**Work to complete:** Copy each line below containing "hplan".

--------------------

/-- Every command keeps what is followed of the device: its place in time where the command moves it in none, its place
in the plan likewise. -/
theorem exec_kept {q : Keep} {i : Instr} {s t : State} (hpos : movesTime i = true → q.pos = none)
    (hplan : movesPlan i = true → q.plan = none) (h : Kept q s.dev) (hx : exec i s = .next t) : Kept q t.dev := by
  cases i with
  | minorTickBoundary => exact act_kept (minorTickBoundary_kept (hq := hpos rfl) (h := h) ..) hx
  | majorTickBoundary => exact act_kept (majorTickBoundary_kept (hq := hpos rfl) (hm := hplan rfl) (h := h) ..) hx
  | tickBroadcastArrival => exact act_kept (tickBroadcastArrival_kept (h := h) ..) hx
  | windowRelease => exact act_kept (windowRelease_kept (h := h) ..) hx
  | heldWindowRelease => exact act_kept (heldWindowRelease_kept (h := h) ..) hx
  | layerWatchdogExpiry => exact act_kept (layerWatchdogExpiry_kept (h := h) ..) hx
  | tweedStepTimerExpiry => exact act_kept (tweedStepTimerExpiry_kept (h := h) ..) hx
  | chambrayTimerExpiry => exact act_kept (chambrayTimerExpiry_kept (h := h) ..) hx
  | assemblyTimerExpiry => exact act_kept (assemblyTimerExpiry_kept (h := h) ..) hx
  | assemblyComplete => exact act_kept (assemblyComplete_kept (h := h) ..) hx
  | stagingWindowEnd => exact act_kept (stagingWindowEnd_kept (h := h) ..) hx
  | transmitWindow => exact act_kept (transmitWindow_kept (h := h) ..) hx
  | vlinkFrameDone => exact act_kept (vlinkFrameDone_kept (h := h) ..) hx
  | hostWindowEnd => exact act_kept (hostWindowEnd_kept (h := h) ..) hx
  | gateClose => exact act_kept (gateClose_kept (h := h) ..) hx
  | sliceTimerExpiry => exact act_kept (sliceTimerExpiry_kept (h := h) ..) hx
  | deferredInsertion => exact act_kept (deferredInsertion_kept (h := h) ..) hx
  | tweedTableRelease => exact act_kept (tweedTableRelease_kept (h := h) ..) hx
  | syncFollowUpReceived => exact act_kept (syncFollowUpReceived_kept (h := h) ..) hx
  | announceReceived => exact act_kept (announceReceived_kept (h := h) ..) hx
  | vehicleTimeLoss => exact act_kept (vehicleTimeLoss_kept (h := h) ..) hx
  | pdelayReqTimer => exact act_kept (pdelayReqTimer_kept (h := h) ..) hx
  | pdelayReqReceived => exact act_kept (pdelayReqReceived_kept (h := h) ..) hx
  | pdelayRespReceived => exact act_kept (pdelayRespReceived_kept (h := h) ..) hx
  | v1GptpFrame => exact act_kept (v1GptpFrame_kept (h := h) ..) hx
  | lidarSyncSend => exact act_kept (lidarSyncSend_kept (h := h) ..) hx
  | lidarAnnounceSend => exact act_kept (lidarAnnounceSend_kept (h := h) ..) hx
  | lidarGptpReceived => exact act_kept (lidarGptpReceived_kept (h := h) ..) hx
  | lidarFrameReceived => exact act_kept (lidarFrameReceived_kept (h := h) ..) hx
  | lidarLinkDown => exact act_kept (lidarLinkDown_kept (h := h) ..) hx
  | lidarLinkUp => exact act_kept (lidarLinkUp_kept (h := h) ..) hx
  | triggerSend => exact act_kept (triggerSend_kept (h := h) ..) hx
  | csi2PacketReceived => exact act_kept (csi2PacketReceived_kept (h := h) ..) hx
  | linkLockLoss => exact act_kept (linkLockLoss_kept (h := h) ..) hx
  | retrainIntervalExpiry => exact act_kept (retrainIntervalExpiry_kept (h := h) ..) hx
  | trainingSuccess => exact act_kept (trainingSuccess_kept (h := h) ..) hx
  | trainingTimeout => exact act_kept (trainingTimeout_kept (h := h) ..) hx
  | cciAck => exact act_kept (cciAck_kept (h := h) ..) hx
  | cciTimeout => exact act_kept (cciTimeout_kept (h := h) ..) hx
  | statisticsComplete => exact act_kept (statisticsComplete_kept (h := h) ..) hx
  | percaleBandDone => exact act_kept (percaleBandDone_kept (h := h) ..) hx
  | imuSyncPulse => exact act_kept (imuSyncPulse_kept (h := h) ..) hx
  | imuDrdyEdge => exact act_kept (imuDrdyEdge_kept (h := h) ..) hx
  | imuTransactionDone => exact act_kept (imuTransactionDone_kept (h := h) ..) hx
  | imuMissedSample => exact act_kept (imuMissedSample_kept (h := h) ..) hx
  | canFrameReceived => exact act_kept (canFrameReceived_kept (h := h) ..) hx
  | gnssSentenceReceived => exact act_kept (gnssSentenceReceived_kept (h := h) ..) hx
  | gnssPpsEdge => exact act_kept (gnssPpsEdge_kept (h := h) ..) hx
  | ppsMissingTimeout => exact act_kept (ppsMissingTimeout_kept (h := h) ..) hx
  | gnssPairTimeout => exact act_kept (gnssPairTimeout_kept (h := h) ..) hx
  | absenceTimeout => exact act_kept (absenceTimeout_kept (h := h) ..) hx
  | wstart => exact act_kept (wstart_kept (h := h) ..) hx
  | endOp => exact act_kept (endOp_kept (h := h) ..) hx
  | wtally => exact act_kept (wtally_kept (h := h) ..) hx
  | signalOp => exact act_kept (signalOp_kept (h := h) ..) hx
  | loopOp => exact act_kept (loopOp_kept (h := h) ..) hx
  | loopx => exact act_kept (loopx_kept (h := h) ..) hx
  | endl => exact act_kept (endl_kept (h := h) ..) hx
  | movi => exact act_kept (movi_kept (h := h) ..) hx
  | addi => exact act_kept (addi_kept (h := h) ..) hx
  | ldv => exact attempt_kept (ldv_kept _ _ _ _ _ _ h) hx
  | stvm => exact attempt_kept (stvm_kept _ _ _ _ _ h) hx
  | mma => exact attempt_kept (mma_kept _ _ _ _ _ _ _ _ _ _ h) hx
  | accz => exact act_kept (accz_kept (h := h) ..) hx
  | accrd => exact act_kept (accrd_kept (h := h) ..) hx
  | accwr => exact act_kept (accwr_kept (h := h) ..) hx
  | accscl => exact act_kept (accscl_kept (h := h) ..) hx
  | vop => exact act_kept (vop_kept (h := h) ..) hx
  | vcvt => exact act_kept (vcvt_kept (h := h) ..) hx
  | vred => exact act_kept (vred_kept (h := h) ..) hx
  | vfn => exact act_kept (vfn_kept (h := h) ..) hx
  | smax => exact act_kept (smax_kept (h := h) ..) hx
  | sexp => exact act_kept (sexp_kept (h := h) ..) hx
  | srsc => exact act_kept (srsc_kept (h := h) ..) hx
  | smrg => exact act_kept (smrg_kept (h := h) ..) hx
  | dmaq => exact attempt_kept (dmaq_kept _ _ _ h) hx
  | dmaw => exact act_kept (dmaw_kept (h := h) ..) hx
  | radd => exact attempt_kept (radd_kept _ _ _ _ _ _ h) hx
  | setc => exact act_kept (setc_kept (h := h) ..) hx
  | rdnsw => exact act_kept (rdnsw_kept (h := h) ..) hx
  | undefinedOpcode => exact act_kept (undefinedOpcode_kept (h := h) ..) hx
  | transferStart => exact act_kept (transferStart_kept (h := h) ..) hx
  | transferComplete => exact act_kept (transferComplete_kept (h := h) ..) hx
  | transferTimeout => exact act_kept (transferTimeout_kept (h := h) ..) hx
  | scrubAccess => exact act_kept (scrubAccess_kept (h := h) ..) hx
  | burlapClusterReloadDone => exact act_kept (burlapClusterReloadDone_kept (h := h) ..) hx
  | linkTransactionTimeout => exact act_kept (linkTransactionTimeout_kept (h := h) ..) hx
  | flitCrcError => exact act_kept (flitCrcError_kept (h := h) ..) hx
  | create => exact act_kept (create_kept (h := h) ..) hx
  | openView => exact act_kept (openView_kept (h := h) ..) hx
  | appendTok => exact act_kept (appendTok_kept (h := h) ..) hx
  | forkSeq => exact act_kept (forkSeq_kept (h := h) ..) hx
  | freeSeq => exact act_kept (freeSeq_kept (h := h) ..) hx
  | restore => exact act_kept (restore_kept (h := h) ..) hx
  | openQueue => exact act_kept (openQueue_kept (h := h) ..) hx
  | damaskReservedOp => exact act_kept (damaskReservedOp_kept (h := h) ..) hx
  | epochClose => exact act_kept (epochClose_kept (h := h) ..) hx
  | solveEnd => exact act_kept (solveEnd_kept (h := h) ..) hx
  | sergeDeadline => exact act_kept (sergeDeadline_kept (h := h) ..) hx
  | sergeStopTimeout => exact act_kept (sergeStopTimeout_kept (h := h) ..) hx
  | sergeUnitResetDone => exact act_kept (sergeUnitResetDone_kept (h := h) ..) hx
  | goldenSegmentEnd => exact act_kept (goldenSegmentEnd_kept (h := h) ..) hx
  | goldenBudgetTimer => exact act_kept (goldenBudgetTimer_kept (h := h) ..) hx
  | resumeCountExpiry => exact act_kept (resumeCountExpiry_kept (h := h) ..) hx
  | selfCheckPass => exact act_kept (selfCheckPass_kept (h := h) ..) hx
  | lockstepMismatch => exact act_kept (lockstepMismatch_kept (h := h) ..) hx
  | refclkLoss => exact act_kept (refclkLoss_kept (h := h) ..) hx
  | fabricError => exact act_kept (fabricError_kept (h := h) ..) hx
  | fwWatchdogExpiry => exact act_kept (fwWatchdogExpiry_kept (h := h) ..) hx
  | reloadDone => exact act_kept (reloadDone_kept (h := h) ..) hx
  | restartTimeout => exact act_kept (restartTimeout_kept (h := h) ..) hx
  | dieAdmissionReport => exact act_kept (dieAdmissionReport_kept (h := h) ..) hx
  | admissionDeadline => exact act_kept (admissionDeadline_kept (h := h) ..) hx
  | healthDeadline => exact act_kept (healthDeadline_kept (hq := hpos rfl) (hm := hplan rfl) (h := h) ..) hx
  | powerOnReset => exact act_kept (powerOnReset_kept (hq := hpos rfl) (hm := hplan rfl) (h := h) ..) hx
  | deviceReset => exact act_kept (deviceReset_kept (hq := hpos rfl) (hm := hplan rfl) (h := h) ..) hx
  | sectionVerified => exact act_kept (sectionVerified_kept (hq := hpos rfl) (hm := hplan rfl) (h := h) ..) hx
  | phase0Loaded => exact act_kept (phase0Loaded_kept (hq := hpos rfl) (hm := hplan rfl) (h := h) ..) hx
  | slotVerified => exact act_kept (slotVerified_kept (hq := hpos rfl) (hm := hplan rfl) (h := h) ..) hx
  | imageBlockTimeout => exact act_kept (imageBlockTimeout_kept (hq := hpos rfl) (hm := hplan rfl) (h := h) ..) hx
  | warmReadDone => exact act_kept (warmReadDone_kept (h := h) ..) hx
  | dieReload => exact act_kept (dieReload_kept (h := h) ..) hx
  | sessionOpen => exact act_kept (sessionOpen_kept (h := h) ..) hx
  | sessionClose => exact act_kept (sessionClose_kept (h := h) ..) hx
  | attestReportDone => exact act_kept (attestReportDone_kept (h := h) ..) hx
  | attestTimeout => exact act_kept (attestTimeout_kept (h := h) ..) hx
  | hstHeartbeat => exact act_kept (hstHeartbeat_kept (h := h) ..) hx
  | hbWarn => exact act_kept (hbWarn_kept (h := h) ..) hx
  | heartbeatTimeout => exact act_kept (heartbeatTimeout_kept (h := h) ..) hx
  | hstSqTail => exact act_kept (hstSqTail_kept (h := h) ..) hx
  | hstCqHead => exact act_kept (hstCqHead_kept (h := h) ..) hx
  | hstSrCons => exact act_kept (hstSrCons_kept (h := h) ..) hx
  | hstIntStatus => exact act_kept (hstIntStatus_kept (h := h) ..) hx
  | registerWrite => exact act_kept (registerWrite_kept (h := h) ..) hx
  | pcieLinkEvent => exact act_kept (pcieLinkEvent_kept (h := h) ..) hx
  | dmaReadFault => exact act_kept (dmaReadFault_kept (h := h) ..) hx
  | submissionFetch => exact act_kept (submissionFetch_kept (h := h) ..) hx
  | runModel => exact act_kept (runModel_kept (h := h) ..) hx
  | readGrid => exact act_kept (readGrid_kept (h := h) ..) hx
  | readTrack => exact act_kept (readTrack_kept (h := h) ..) hx
  | hostFork => exact act_kept (hostFork_kept (h := h) ..) hx
  | freeFork => exact act_kept (freeFork_kept (h := h) ..) hx
  | subscribe => exact act_kept (subscribe_kept (h := h) ..) hx
  | unsubscribe => exact act_kept (unsubscribe_kept (h := h) ..) hx
  | attest => exact act_kept (attest_kept (h := h) ..) hx
  | privClaim => exact act_kept (privClaim_kept (h := h) ..) hx
  | privVerifyDone => exact act_kept (privVerifyDone_kept (h := h) ..) hx
  | stageWrite => exact act_kept (stageWrite_kept (h := h) ..) hx
  | stageCommit => exact act_kept (stageCommit_kept (h := h) ..) hx
  | stageCommitDone => exact act_kept (stageCommitDone_kept (h := h) ..) hx
  | setTraceMask => exact act_kept (setTraceMask_kept (h := h) ..) hx
  | warmStart => exact act_kept (warmStart_kept (h := h) ..) hx
  | unlistedOp => exact act_kept (unlistedOp_kept (h := h) ..) hx
  | modeRequest => exact act_kept (modeRequest_kept (h := h) ..) hx
  | warmStartConsent => exact act_kept (warmStartConsent_kept (h := h) ..) hx
  | controllerHeartbeat => exact act_kept (controllerHeartbeat_kept (h := h) ..) hx
  | ctrlSilenceTimeout => exact act_kept (ctrlSilenceTimeout_kept (h := h) ..) hx
  | consentExpiry => exact act_kept (consentExpiry_kept (h := h) ..) hx
  | vlinkLinkDown => exact act_kept (vlinkLinkDown_kept (h := h) ..) hx
  | tempSample => exact act_kept (tempSample_kept (hq := hpos rfl) (hm := hplan rfl) (h := h) ..) hx
  | thermalRestoreTimer => exact act_kept (thermalRestoreTimer_kept (h := h) ..) hx
  | railExcursion => exact act_kept (railExcursion_kept (h := h) ..) hx
  | railOvercurrent => exact act_kept (railOvercurrent_kept (h := h) ..) hx
  | railRestoreTimer => exact act_kept (railRestoreTimer_kept (h := h) ..) hx
  | vddXUndervoltageTimer => exact act_kept (vddXUndervoltageTimer_kept (hq := hpos rfl) (hm := hplan rfl) (h := h) ..) hx
  | memoryRailResetTimer => exact act_kept (memoryRailResetTimer_kept (hq := hpos rfl) (hm := hplan rfl) (h := h) ..) hx
  | limitWrite => exact act_kept (limitWrite_kept (h := h) ..) hx
  | emEstimatorSample => exact act_kept (emEstimatorSample_kept (h := h) ..) hx
  | eyeMarginSample => exact act_kept (eyeMarginSample_kept (h := h) ..) hx
  | canaryFailure => exact act_kept (canaryFailure_kept (h := h) ..) hx
  | wearRecordWrite => exact act_kept (wearRecordWrite_kept (h := h) ..) hx
  | lifePrediction => exact act_kept (lifePrediction_kept (h := h) ..) hx
  | tracePoint => exact act_kept (tracePoint_kept (h := h) ..) hx
  | tapInstruction => exact act_kept (tapInstruction_kept (h := h) ..) hx
  | tsqDevtimeLoRead => exact act_kept (tsqDevtimeLoRead_kept (h := h) ..) hx
  | tsqPpsStampLoRead => exact act_kept (tsqPpsStampLoRead_kept (h := h) ..) hx
  | musLastTimeLoRead => exact act_kept (musLastTimeLoRead_kept (h := h) ..) hx
  | exposureUsRead => exact act_kept (exposureUsRead_kept (h := h) ..) hx
  | tsqPendingKLoRead => exact act_kept (tsqPendingKLoRead_kept (h := h) ..) hx
  | srgCalGenRead => exact act_kept (srgCalGenRead_kept (h := h) ..) hx
  | lastEndLoRead => exact act_kept (lastEndLoRead_kept (h := h) ..) hx
  | vlinkLinkUp => exact act_kept (vlinkLinkUp_kept (h := h) ..) hx
  | refclkReturn => exact act_kept (refclkReturn_kept (h := h) ..) hx
  | tickIntervalTimeout => exact act_kept (tickIntervalTimeout_kept (h := h) ..) hx
  | servoSaturationSecond => exact act_kept (servoSaturationSecond_kept (h := h) ..) hx
  | reacquisitionPeriodEnd => exact act_kept (reacquisitionPeriodEnd_kept (h := h) ..) hx
  | initWaitExpiry => exact act_kept (initWaitExpiry_kept (h := h) ..) hx
  | canProtocolError => exact act_kept (canProtocolError_kept (h := h) ..) hx
  | unacceptedControllerFrame => exact act_kept (unacceptedControllerFrame_kept (h := h) ..) hx
  | sergeUncorrectableSramError => exact act_kept (sergeUncorrectableSramError_kept (h := h) ..) hx
  | stageWriteDone => exact act_kept (stageWriteDone_kept (h := h) ..) hx
  | firmwareRestartComplete => exact act_kept (firmwareRestartComplete_kept (h := h) ..) hx
  | porstNAsserted => exact act_kept (porstNAsserted_kept (h := h) ..) hx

--------------------

**Task result:**
    (hplan : movesPlan i = true → q.plan = none) (h : Kept q s.dev) (hx : exec i s = .next t) : Kept q t.dev := by
  | majorTickBoundary => exact act_kept (majorTickBoundary_kept (hq := hpos rfl) (hm := hplan rfl) (h := h) ..) hx
  | healthDeadline => exact act_kept (healthDeadline_kept (hq := hpos rfl) (hm := hplan rfl) (h := h) ..) hx
  | powerOnReset => exact act_kept (powerOnReset_kept (hq := hpos rfl) (hm := hplan rfl) (h := h) ..) hx
  | deviceReset => exact act_kept (deviceReset_kept (hq := hpos rfl) (hm := hplan rfl) (h := h) ..) hx
  | sectionVerified => exact act_kept (sectionVerified_kept (hq := hpos rfl) (hm := hplan rfl) (h := h) ..) hx
  | phase0Loaded => exact act_kept (phase0Loaded_kept (hq := hpos rfl) (hm := hplan rfl) (h := h) ..) hx
  | slotVerified => exact act_kept (slotVerified_kept (hq := hpos rfl) (hm := hplan rfl) (h := h) ..) hx
  | imageBlockTimeout => exact act_kept (imageBlockTimeout_kept (hq := hpos rfl) (hm := hplan rfl) (h := h) ..) hx
  | tempSample => exact act_kept (tempSample_kept (hq := hpos rfl) (hm := hplan rfl) (h := h) ..) hx
  | vddXUndervoltageTimer => exact act_kept (vddXUndervoltageTimer_kept (hq := hpos rfl) (hm := hplan rfl) (h := h) ..) hx
  | memoryRailResetTimer => exact act_kept (memoryRailResetTimer_kept (hq := hpos rfl) (hm := hplan rfl) (h := h) ..) hx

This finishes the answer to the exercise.